DSUVIA is indicated for use in adults in certified medically supervised healthcare settings for the management of acute pain severe enough to require an opioid analgesic, and for which alternative treatments are inadequate. DSUVIA manages acute pain during procedures with its unique pharmacokinetic profile, which avoids the high peak plasma levels and short duration of action observed with bolus IV administration. The single dosage-strength tablet administered sublingually mitigates potential clinical issues such as dosage miscalculations or IV administration challenges.

"We are proud to be partnering with Zimmer Biomet to provide DSUVIA as an option for acute pain management in adults during oral surgeries," said Vince Angotti, CEO of AcelRx Pharmaceuticals. "This strategic alliance with an established and reputable partner with a strong, solution-based sales network enables AcelRx to support dental professionals and their care of patients during the millions of oral surgeries in the United States each year. This partnership, together with other ongoing business development activities and the recent military Milestone C approval, are evidence of the continued execution on our strategy to build long-term value."

DSUVIA is expected to be available for order by certified dental and oral surgeons exclusively through Zimmer Biomet in the United States after satisfaction of applicable licensing requirements.

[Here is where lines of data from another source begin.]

-- ==== Sys2Proof/Laws/State.lean ====
section
/-!
SUPPORT. Sys2Proof/Laws/State.lean: each update of one part of the state writes that part and leaves every other one alone.
-/
namespace Sys2Proof.Machine

@[simp] theorem State.hifM_pending (s : State) (f : Hif → Hif) : (s.hifM f).pending = s.pending := rfl
@[simp] theorem State.hifM_now (s : State) (f : Hif → Hif) : (s.hifM f).now = s.now := rfl
@[simp] theorem State.hifM_ory (s : State) (f : Hif → Hif) : (s.hifM f).ory = s.ory := rfl
@[simp] theorem State.hifM_cells (s : State) (f : Hif → Hif) : (s.hifM f).cells = s.cells := rfl
@[simp] theorem State.hifM_lpe (s : State) (f : Hif → Hif) : (s.hifM f).lpe = s.lpe := rfl
@[simp] theorem State.hifM_parures (s : State) (f : Hif → Hif) : (s.hifM f).parures = s.parures := rfl
@[simp] theorem State.hifM_ast (s : State) (f : Hif → Hif) : (s.hifM f).ast = s.ast := rfl
@[simp] theorem State.hifM_smp (s : State) (f : Hif → Hif) : (s.hifM f).smp = s.smp := rfl
@[simp] theorem State.hifM_fil (s : State) (f : Hif → Hif) : (s.hifM f).fil = s.fil := rfl
@[simp] theorem State.hifM_stm (s : State) (f : Hif → Hif) : (s.hifM f).stm = s.stm := rfl
@[simp] theorem State.hifM_lockets (s : State) (f : Hif → Hif) : (s.hifM f).lockets = s.lockets := rfl
@[simp] theorem State.hifM_charms (s : State) (f : Hif → Hif) : (s.hifM f).charms = s.charms := rfl
@[simp] theorem State.hifM_facets (s : State) (f : Hif → Hif) : (s.hifM f).facets = s.facets := rfl
@[simp] theorem State.hifM_keys (s : State) (f : Hif → Hif) : (s.hifM f).keys = s.keys := rfl
@[simp] theorem State.hifM_t1 (s : State) (f : Hif → Hif) : (s.hifM f).t1 = s.t1 := rfl
@[simp] theorem State.hifM_extents (s : State) (f : Hif → Hif) : (s.hifM f).extents = s.extents := rfl
@[simp] theorem State.hifM_hbc (s : State) (f : Hif → Hif) : (s.hifM f).hbc = s.hbc := rfl
@[simp] theorem State.hifM_lpc (s : State) (f : Hif → Hif) : (s.hifM f).lpc = s.lpc := rfl
@[simp] theorem State.hifM_cur (s : State) (f : Hif → Hif) : (s.hifM f).cur = s.cur := rfl
@[simp] theorem State.hifM_bays (s : State) (f : Hif → Hif) : (s.hifM f).bays = s.bays := rfl
@[simp] theorem State.hifM_eph (s : State) (f : Hif → Hif) : (s.hifM f).eph = s.eph := rfl
@[simp] theorem State.hifM_traffic (s : State) (f : Hif → Hif) : (s.hifM f).traffic = s.traffic := rfl
@[simp] theorem State.hifM_colls (s : State) (f : Hif → Hif) : (s.hifM f).colls = s.colls := rfl
@[simp] theorem State.hifM_searches (s : State) (f : Hif → Hif) : (s.hifM f).searches = s.searches := rfl
@[simp] theorem State.hifM_selects (s : State) (f : Hif → Hif) : (s.hifM f).selects = s.selects := rfl
@[simp] theorem State.hifM_sieves (s : State) (f : Hif → Hif) : (s.hifM f).sieves = s.sieves := rfl
@[simp] theorem State.hifM_integ (s : State) (f : Hif → Hif) : (s.hifM f).integ = s.integ := rfl
@[simp] theorem State.hifM_ckpt (s : State) (f : Hif → Hif) : (s.hifM f).ckpt = s.ckpt := rfl
@[simp] theorem State.hifM_hif (s : State) (f : Hif → Hif) : (s.hifM f).hif = f s.hif := rfl
@[simp] theorem State.hifM_std (s : State) (f : Hif → Hif) : (s.hifM f).std = s.std := rfl
@[simp] theorem State.hifM_lan (s : State) (f : Hif → Hif) : (s.hifM f).lan = s.lan := rfl
@[simp] theorem State.hifM_hostMem (s : State) (f : Hif → Hif) : (s.hifM f).hostMem = s.hostMem := rfl
@[simp] theorem State.hifM_replies (s : State) (f : Hif → Hif) : (s.hifM f).replies = s.replies := rfl

@[simp] theorem State.stdM_pending (s : State) (f : Std → Std) : (s.stdM f).pending = s.pending := rfl
@[simp] theorem State.stdM_now (s : State) (f : Std → Std) : (s.stdM f).now = s.now := rfl
@[simp] theorem State.stdM_ory (s : State) (f : Std → Std) : (s.stdM f).ory = s.ory := rfl
@[simp] theorem State.stdM_cells (s : State) (f : Std → Std) : (s.stdM f).cells = s.cells := rfl
@[simp] theorem State.stdM_lpe (s : State) (f : Std → Std) : (s.stdM f).lpe = s.lpe := rfl
@[simp] theorem State.stdM_parures (s : State) (f : Std → Std) : (s.stdM f).parures = s.parures := rfl
@[simp] theorem State.stdM_ast (s : State) (f : Std → Std) : (s.stdM f).ast = s.ast := rfl
@[simp] theorem State.stdM_smp (s : State) (f : Std → Std) : (s.stdM f).smp = s.smp := rfl
@[simp] theorem State.stdM_fil (s : State) (f : Std → Std) : (s.stdM f).fil = s.fil := rfl
@[simp] theorem State.stdM_stm (s : State) (f : Std → Std) : (s.stdM f).stm = s.stm := rfl
@[simp] theorem State.stdM_lockets (s : State) (f : Std → Std) : (s.stdM f).lockets = s.lockets := rfl
@[simp] theorem State.stdM_charms (s : State) (f : Std → Std) : (s.stdM f).charms = s.charms := rfl
@[simp] theorem State.stdM_facets (s : State) (f : Std → Std) : (s.stdM f).facets = s.facets := rfl
@[simp] theorem State.stdM_keys (s : State) (f : Std → Std) : (s.stdM f).keys = s.keys := rfl
@[simp] theorem State.stdM_t1 (s : State) (f : Std → Std) : (s.stdM f).t1 = s.t1 := rfl
@[simp] theorem State.stdM_extents (s : State) (f : Std → Std) : (s.stdM f).extents = s.extents := rfl
@[simp] theorem State.stdM_hbc (s : State) (f : Std → Std) : (s.stdM f).hbc = s.hbc := rfl
@[simp] theorem State.stdM_lpc (s : State) (f : Std → Std) : (s.stdM f).lpc = s.lpc := rfl
@[simp] theorem State.stdM_cur (s : State) (f : Std → Std) : (s.stdM f).cur = s.cur := rfl
@[simp] theorem State.stdM_bays (s : State) (f : Std → Std) : (s.stdM f).bays = s.bays := rfl
@[simp] theorem State.stdM_eph (s : State) (f : Std → Std) : (s.stdM f).eph = s.eph := rfl
@[simp] theorem State.stdM_traffic (s : State) (f : Std → Std) : (s.stdM f).traffic = s.traffic := rfl
@[simp] theorem State.stdM_colls (s : State) (f : Std → Std) : (s.stdM f).colls = s.colls := rfl
@[simp] theorem State.stdM_searches (s : State) (f : Std → Std) : (s.stdM f).searches = s.searches := rfl
@[simp] theorem State.stdM_selects (s : State) (f : Std → Std) : (s.stdM f).selects = s.selects := rfl
@[simp] theorem State.stdM_sieves (s : State) (f : Std → Std) : (s.stdM f).sieves = s.sieves := rfl
@[simp] theorem State.stdM_integ (s : State) (f : Std → Std) : (s.stdM f).integ = s.integ := rfl
@[simp] theorem State.stdM_ckpt (s : State) (f : Std → Std) : (s.stdM f).ckpt = s.ckpt := rfl
@[simp] theorem State.stdM_hif (s : State) (f : Std → Std) : (s.stdM f).hif = s.hif := rfl
@[simp] theorem State.stdM_std (s : State) (f : Std → Std) : (s.stdM f).std = f s.std := rfl
@[simp] theorem State.stdM_lan (s : State) (f : Std → Std) : (s.stdM f).lan = s.lan := rfl
@[simp] theorem State.stdM_hostMem (s : State) (f : Std → Std) : (s.stdM f).hostMem = s.hostMem := rfl
@[simp] theorem State.stdM_replies (s : State) (f : Std → Std) : (s.stdM f).replies = s.replies := rfl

About DSUVIA (sufentanil sublingual tablet), 30 mcg
DSUVIA®, known as DZUVEO™ in Europe, approved by the FDA in November 2018, is indicated for use in adults in certified medically supervised healthcare settings, such as hospitals, surgical centers, and emergency departments, for the management of acute pain severe enough to require an opioid analgesic, and for which alternative treatments are inadequate. DSUVIA was designed to provide rapid analgesia via a non-invasive route and to eliminate dosing errors associated with intravenous (IV) administration. DSUVIA is a single-strength solid dosage form administered sublingually via a single-dose applicator (SDA) by healthcare professionals. Sufentanil is an opioid analgesic previously only marketed for IV and epidural anesthesia and analgesia. The sufentanil pharmacokinetic profile when delivered sublingually avoids the high peak plasma levels and short duration of action observed with IV administration. The European Commission approved DZUVEO for marketing in Europe in June 2018 and the Company is currently in discussions with potential European marketing partners. For more information, please visit www.DSUVIA.com.

LIMITATIONS OF USE
Not for home use or for use in children. Discontinue treatment with DSUVIA before patients leave the certified medically supervised healthcare setting. Not for use for more than 72 hours.

The use of DSUVIA beyond 72 hours has not been studied.  Only to be administered by a healthcare provider. Because of the risks of addiction, abuse, and misuse with opioids, even at recommended doses, reserve DSUVIA for use in patients for whom alternative treatment options [e.g., non-opioid analgesics or opioid combination products]: have not been tolerated, or are not expected to be tolerated; have not provided adequate analgesia, or are not expected to provide adequate analgesia.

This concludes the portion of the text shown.